I found what David Letterman said about Sept.11 very poignant and true. I am paraphrasing. Something like "we are told this act was performed by some religious zealots. They did it in the name of religion. How will that ever make any goddamned sense?"
I have seen many of the online movies regarding other motives and scenarios regarding the World Trade Centers' collapse. Some seem to have compelling evidence. However, it is unfathomable that they are true. It is easier to believe, although unbelievably absurd, that the attacks were in the name of religion.
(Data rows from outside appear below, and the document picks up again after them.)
/-! ## General registers -/

@[simp] theorem State.setReg_cfg (s : State) (r : Reg) (v : Word) : (s.setReg r v).cfg = s.cfg := by
  cases r <;> first | rfl | exact State.setSpOf_cfg _ _ _
@[simp] theorem State.setReg_ps (s : State) (r : Reg) (v : Word) : (s.setReg r v).ps = s.ps := by
  cases r <;> first | rfl | exact State.setSpOf_ps _ _ _
@[simp] theorem State.setReg_kpar (s : State) (r : Reg) (v : Word) : (s.setReg r v).kpar = s.kpar := by
  cases r <;> first | rfl | exact State.setSpOf_kpar _ _ _
@[simp] theorem State.setReg_kpdr (s : State) (r : Reg) (v : Word) : (s.setReg r v).kpdr = s.kpdr := by
  cases r <;> first | rfl | exact State.setSpOf_kpdr _ _ _
@[simp] theorem State.setReg_upar (s : State) (r : Reg) (v : Word) : (s.setReg r v).upar = s.upar := by
  cases r <;> first | rfl | exact State.setSpOf_upar _ _ _
@[simp] theorem State.setReg_updr (s : State) (r : Reg) (v : Word) : (s.setReg r v).updr = s.updr := by
  cases r <;> first | rfl | exact State.setSpOf_updr _ _ _
@[simp] theorem State.setReg_sr0 (s : State) (r : Reg) (v : Word) : (s.setReg r v).sr0 = s.sr0 := by
  cases r <;> first | rfl | exact State.setSpOf_sr0 _ _ _
@[simp] theorem State.setReg_sr2 (s : State) (r : Reg) (v : Word) : (s.setReg r v).sr2 = s.sr2 := by
  cases r <;> first | rfl | exact State.setSpOf_sr2 _ _ _
@[simp] theorem State.setReg_sr3 (s : State) (r : Reg) (v : Word) : (s.setReg r v).sr3 = s.sr3 := by
  cases r <;> first | rfl | exact State.setSpOf_sr3 _ _ _
@[simp] theorem State.setReg_ac (s : State) (r : Reg) (v : Word) : (s.setReg r v).ac = s.ac := by
  cases r <;> first | rfl | exact State.setSpOf_ac _ _ _
@[simp] theorem State.setReg_fps (s : State) (r : Reg) (v : Word) : (s.setReg r v).fps = s.fps := by
  cases r <;> first | rfl | exact State.setSpOf_fps _ _ _
@[simp] theorem State.setReg_fec (s : State) (r : Reg) (v : Word) : (s.setReg r v).fec = s.fec := by
  cases r <;> first | rfl | exact State.setSpOf_fec _ _ _
@[simp] theorem State.setReg_fea (s : State) (r : Reg) (v : Word) : (s.setReg r v).fea = s.fea := by
  cases r <;> first | rfl | exact State.setSpOf_fea _ _ _
@[simp] theorem State.setReg_eventFF (s : State) (r : Reg) (v : Word) : (s.setReg r v).eventFF = s.eventFF := by
  cases r <;> first | rfl | exact State.setSpOf_eventFF _ _ _
@[simp] theorem State.setReg_powerFailFF (s : State) (r : Reg) (v : Word) : (s.setReg r v).powerFailFF = s.powerFailFF := by
  cases r <;> first | rfl | exact State.setSpOf_powerFailFF _ _ _
@[simp] theorem State.setReg_stackOverflow (s : State) (r : Reg) (v : Word) : (s.setReg r v).stackOverflow = s.stackOverflow := by
  cases r <;> first | rfl | exact State.setSpOf_stackOverflow _ _ _
@[simp] theorem State.setReg_inhibitT (s : State) (r : Reg) (v : Word) : (s.setReg r v).inhibitT = s.inhibitT := by
  cases r <;> first | rfl | exact State.setSpOf_inhibitT _ _ _
@[simp] theorem State.setReg_run (s : State) (r : Reg) (v : Word) : (s.setReg r v).run = s.run := by
  cases r <;> first | rfl | exact State.setSpOf_run _ _ _
@[simp] theorem State.setReg_odt (s : State) (r : Reg) (v : Word) : (s.setReg r v).odt = s.odt := by
  cases r <;> first | rfl | exact State.setSpOf_odt _ _ _
@[simp] theorem State.setReg_mem (s : State) (r : Reg) (v : Word) : (s.setReg r v).mem = s.mem := by
  cases r <;> first | rfl | exact State.setSpOf_mem _ _ _
@[simp] theorem State.setReg_slu (s : State) (r : Reg) (v : Word) : (s.setReg r v).slu = s.slu := by
  cases r <;> first | rfl | exact State.setSpOf_slu _ _ _
@[simp] theorem State.setReg_bhalt (s : State) (r : Reg) (v : Word) : (s.setReg r v).bhalt = s.bhalt := by
  cases r <;> first | rfl | exact State.setSpOf_bhalt _ _ _
@[simp] theorem State.setReg_bpok (s : State) (r : Reg) (v : Word) : (s.setReg r v).bpok = s.bpok := by
  cases r <;> first | rfl | exact State.setSpOf_bpok _ _ _
@[simp] theorem State.setReg_bdcok (s : State) (r : Reg) (v : Word) : (s.setReg r v).bdcok = s.bdcok := by
  cases r <;> first | rfl | exact State.setSpOf_bdcok _ _ _
@[simp] theorem State.setReg_bdmr (s : State) (r : Reg) (v : Word) : (s.setReg r v).bdmr = s.bdmr := by
  cases r <;> first | rfl | exact State.setSpOf_bdmr _ _ _
@[simp] theorem State.setReg_irqs (s : State) (r : Reg) (v : Word) : (s.setReg r v).irqs = s.irqs := by
  cases r <;> first | rfl | exact State.setSpOf_irqs _ _ _
@[simp] theorem State.setReg_parity (s : State) (r : Reg) (v : Word) : (s.setReg r v).parity = s.parity := by
  cases r <;> first | rfl | exact State.setSpOf_parity _ _ _
@[simp] theorem State.setReg_inputs (s : State) (r : Reg) (v : Word) : (s.setReg r v).inputs = s.inputs := by
  cases r <;> first | rfl | exact State.setSpOf_inputs _ _ _
@[simp] theorem State.setReg_busInputs (s : State) (r : Reg) (v : Word) : (s.setReg r v).busInputs = s.busInputs := by
  cases r <;> first | rfl | exact State.setSpOf_busInputs _ _ _
@[simp] theorem State.setReg_free (s : State) (r : Reg) (v : Word) : (s.setReg r v).free = s.free := by
  cases r <;> first | rfl | exact State.setSpOf_free _ _ _
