/-- A reserved mode without page registers aborts as for a nonresident page, or the model refuses. -/
theorem translate_reserved (hm : m = 1 ∨ m = 2) :
    (s.cfg.reservedMode = .abortNonresident →
      translate m va k s = .trap .mmuAbort (recordAbort m va true false false s)) ∧
    (s.cfg.reservedMode = .refuse → translate m va k s = .refused .reservedModeTranslation) := by
  have hnotOwn : m ≠ 0 ∧ m ≠ 3 := by rcases hm with rfl | rfl <;> decide
  obtain ⟨h0, h3⟩ := hnotOwn
  constructor <;> intro hp <;> simp only [translate, hr, if_true, pageSetOf, if_neg h0, if_neg h3, hp]

end

theorem translateIn_allowed {user : Bool} {va : Word} {k : Access} {s : State}
    (h : ¬ violates (pdrOf user (pageOf va) s) va k = true) (m : BitVec 2) :
    translateIn user m va k s =
      .ok (relocate (parOf user (pageOf va) s) va) (noteWrite user (pageOf va) k s) := if_neg h

theorem translateIn_violated {user : Bool} {va : Word} {k : Access} {s : State}
    (h : violates (pdrOf user (pageOf va) s) va k = true) (m : BitVec 2) :
    translateIn user m va k s =
      .trap .mmuAbort (recordAbort m va (nonresident (pdrOf user (pageOf va) s))
        (pastLength (pdrOf user (pageOf va) s) va) (readOnly (pdrOf user (pageOf va) s) k) s) := if_pos h

/-- Settles O21: the checks pass, so `translateIn` maps; without relocation `translate` answers `unmapped`. -/
theorem translationMaps : Obligations.TranslationMaps := by
  refine ⟨?_, fun m va k s hoff => ?_⟩
  · intro m user va k s hmmu hon hpages page block par pdr hkey hlen
    simp only [pdr, page, block, pdrOf_eq] at hkey hlen
    obtain ⟨hkpdr, hupdr⟩ := noteWrite_pdrs user va k s
    refine ⟨_, _, (translate_of_pagesOf (relocating_eq_true hmmu hon) va k hpages).trans
      (translateIn_allowed (not_violates hkey hlen) m), ?_, noteWrite_only_pdrs _ _ _ _, hkpdr, hupdr⟩
    simp only [par, page, block, parOf_eq, toNat_relocate]
  · have hr : s.relocating = false := by
      rcases hoff with hmmu | hsr0
      · rw [State.relocating, hmmu, Bool.false_and]
      · rw [State.relocating, hsr0, Bool.and_false]
    exact ⟨_, translate_unmapped hr m va k, toNat_unmapped va⟩

/-! ## What an abort records in SR0 (R135, R139, R143) -/

/-- The abort flags in their places in SR0<15:13>. -/
def abortFlags (nr pl ro : Bool) : Word := BitVec.ofBool nr ++ BitVec.ofBool pl ++ BitVec.ofBool ro ++ (0 : BitVec 13)

/-- The mode and the page in their places in SR0<6:5> and SR0<3:1>. -/
def abortPlace (m : BitVec 2) (page : BitVec 3) : Word := (0 : BitVec 9) ++ m ++ (0 : BitVec 1) ++ page ++ (0 : BitVec 1)

theorem recordAbort_sr0 (m : BitVec 2) (va : Word) (nr pl ro : Bool) (s : State) :
    (recordAbort m va nr pl ro s).sr0 =
      (if s.sr0.toNat / 8192 = 0 then (s.sr0 &&& 0o177621) ||| abortPlace m (va.extractLsb' 13 3) else s.sr0) |||
        abortFlags nr pl ro := by
  have hflags : s.sr0.extractLsb' 13 3 = 0 ↔ s.sr0.toNat / 8192 = 0 := by
    rw [← BitVec.toNat_inj, toNat_topField]
    rfl
  simp only [recordAbort, hflags]
  rfl

theorem abortFlags_fields (nr pl ro : Bool) :
    ((abortFlags nr pl ro).getLsbD 15 = nr ∧ (abortFlags nr pl ro).getLsbD 14 = pl ∧
      (abortFlags nr pl ro).getLsbD 13 = ro) ∧
    (abortFlags nr pl ro).extractLsb' 5 2 = 0#2 ∧ (abortFlags nr pl ro).extractLsb' 1 3 = 0#3 ∧
    abortFlags nr pl ro &&& 0o017621 = 0 := by
  revert nr pl ro
  decide

theorem abortPlace_fields (m : BitVec 2) (page : BitVec 3) :
    ((abortPlace m page).getLsbD 15 = false ∧ (abortPlace m page).getLsbD 14 = false ∧
      (abortPlace m page).getLsbD 13 = false) ∧
    (abortPlace m page).extractLsb' 5 2 = m ∧ (abortPlace m page).extractLsb' 1 3 = page ∧
    abortPlace m page &&& 0o017621 = 0 := by
  revert m page
  decide

/-- An abort ORs its flags into SR0<15:13>. -/
theorem recordAbort_flags (m : BitVec 2) (va : Word) (nr pl ro : Bool) (s : State) :
    (recordAbort m va nr pl ro s).sr0.getLsbD 15 = (s.sr0.getLsbD 15 || nr) ∧
    (recordAbort m va nr pl ro s).sr0.getLsbD 14 = (s.sr0.getLsbD 14 || pl) ∧
    (recordAbort m va nr pl ro s).sr0.getLsbD 13 = (s.sr0.getLsbD 13 || ro) := by
  obtain ⟨⟨f15, f14, f13⟩, -⟩ := abortFlags_fields nr pl ro
  obtain ⟨⟨p15, p14, p13⟩, -⟩ := abortPlace_fields m (va.extractLsb' 13 3)
  have kept : (0o177621 : Word).getLsbD 15 = true ∧ (0o177621 : Word).getLsbD 14 = true ∧
      (0o177621 : Word).getLsbD 13 = true := by decide
  obtain ⟨k15, k14, k13⟩ := kept
  simp only [recordAbort_sr0, BitVec.getLsbD_or, f15, f14, f13]
  split
  · simp only [BitVec.getLsbD_or, BitVec.getLsbD_and, p15, p14, p13, k15, k14, k13, Bool.and_true, Bool.or_false, and_self]
  · exact ⟨rfl, rfl, rfl⟩

/-- The first abort records its mode and its page; until the flags are cleared a later one keeps them. -/
theorem recordAbort_place (m : BitVec 2) (va : Word) (nr pl ro : Bool) (s : State) :
    if s.sr0.toNat / 8192 = 0 then
      (recordAbort m va nr pl ro s).sr0.extractLsb' 5 2 = m ∧
      (recordAbort m va nr pl ro s).sr0.extractLsb' 1 3 = va.extractLsb' 13 3
    else
      (recordAbort m va nr pl ro s).sr0.extractLsb' 5 2 = s.sr0.extractLsb' 5 2 ∧
      (recordAbort m va nr pl ro s).sr0.extractLsb' 1 3 = s.sr0.extractLsb' 1 3 := by
  obtain ⟨-, fmode, fpage, -⟩ := abortFlags_fields nr pl ro
  obtain ⟨-, pmode, ppage, -⟩ := abortPlace_fields m (va.extractLsb' 13 3)
  have cleared : (0o177621 : Word).extractLsb' 5 2 = 0#2 ∧ (0o177621 : Word).extractLsb' 1 3 = 0#3 := by decide
  obtain ⟨cmode, cpage⟩ := cleared
  rw [recordAbort_sr0]
  split
  · simp only [BitVec.extractLsb'_or, BitVec.extractLsb'_and, fmode, fpage, pmode, ppage, cmode, cpage,
      BitVec.and_zero, BitVec.zero_or, BitVec.or_zero, and_self]
  · simp only [BitVec.extractLsb'_or, fmode, fpage, BitVec.or_zero, and_self]

/-- An abort leaves the bits of SR0 besides the flags, the mode and the page. -/
theorem recordAbort_rest (m : BitVec 2) (va : Word) (nr pl ro : Bool) (s : State) :
    (recordAbort m va nr pl ro s).sr0 &&& 0o017621 = s.sr0 &&& 0o017621 := by
  obtain ⟨-, -, -, frest⟩ := abortFlags_fields nr pl ro
  obtain ⟨-, -, -, prest⟩ := abortPlace_fields m (va.extractLsb' 13 3)
  rw [recordAbort_sr0, or_and_of_disjoint frest]
  split
  · rw [or_and_of_disjoint prest, BitVec.and_assoc]
    rfl
  · rfl

/-- Settles O22: each abort is a `recordAbort`, of the flags that the page's checks raise or of a nonresident page. -/
theorem translationAborts : Obligations.TranslationAborts := by
  intro m va k s hmmu hon page block aborts
  have hr : s.relocating = true := relocating_eq_true hmmu hon
  have recorded : ∀ {nr pl ro : Bool}, translate m va k s = .trap .mmuAbort (recordAbort m va nr pl ro s) →
      aborts (nr = true) (pl = true) (ro = true) := by
    intro nr pl ro htrap
    obtain ⟨h15, h14, h13⟩ := recordAbort_flags m va nr pl ro s
    have hplace := recordAbort_place m va nr pl ro s
    simp only [← BitVec.toNat_inj, toNat_topField, toNat_modeField, toNat_pageField] at hplace
    refine ⟨_, htrap, rfl, ?_, ?_, ?_, hplace, recordAbort_rest m va nr pl ro s⟩
    · rw [h15, Bool.or_eq_true]
    · rw [h14, Bool.or_eq_true]
    · rw [h13, Bool.or_eq_true]
  refine ⟨fun user hpages => ?_, fun hm hp => ?_, fun hm => (translate_reserved hr va k hm).2⟩
  · intro pdr nr pl ro hfails
    simp only [nr, pl, ro, pdr, page, block, pdrOf_eq, ← nonresident_iff, ← pastLength_iff, ← readOnly_iff] at hfails ⊢
    exact recorded ((translate_of_pagesOf hr va k hpages).trans
      (translateIn_violated ((violates_iff _ _ _).2 hfails) m))
  · simpa using recorded ((translate_reserved hr va k hm).1 hp)

end Sys2Proof.Machine
end

section
/-! PROOFS. The encoding (spec/30_encoding.md): the fields of a word as numbers, the opcode and the fields below it in each
format, and from these the two ways round. Every word decodes to a row of the table that stands for it, and the word of every
row decodes to its base spelling. -/

namespace Sys2Proof

open Sys2Proof.Machine

/-! ## Fields and their numbers (R172) -/

theorem Reg.toNat_lt (r : Reg) : r.toNat < 8 := by cases r <;> decide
In my insignificant life...
Hand delivered my proposal mail this morning. I feel relieved and excited. I also feel afraid as I have received very little feedback on it other than Lana proofreading a draft or so ago for grammar. I think it is interesting and well-done. However, I am afraid I have missed something huge, or something along the lines of 'they are going to find out' I am not smart.
Taught 2 swimmings this morning. Have 2 this afternoon. I have 8 hours of clients tomorrow. Got done with my proposal just in time. It is challenging for me to be positive, authoritative, watchful, and relaxed simultaneously. Especially while trying to learn 120 names. It all comes together after a couple of weeks, but the first few are intense.
I am REALLY trying to maintain an attitude of service and gratitude. I remember each morning, then I realize mid-way through the day that I have forgotten. I can't believe I am still human. It seems after practicing this for 10 years or so I would be sweeter, calmer, and more perfect. If I were perfect, I wouldn't need God's help. I think that perfectionism has been the most plaguing character defect ever. It permeates every aspect of my life. The BB says the worst culprit is fear. I suppose perfectionism is rooted in fear. OK, I'm done.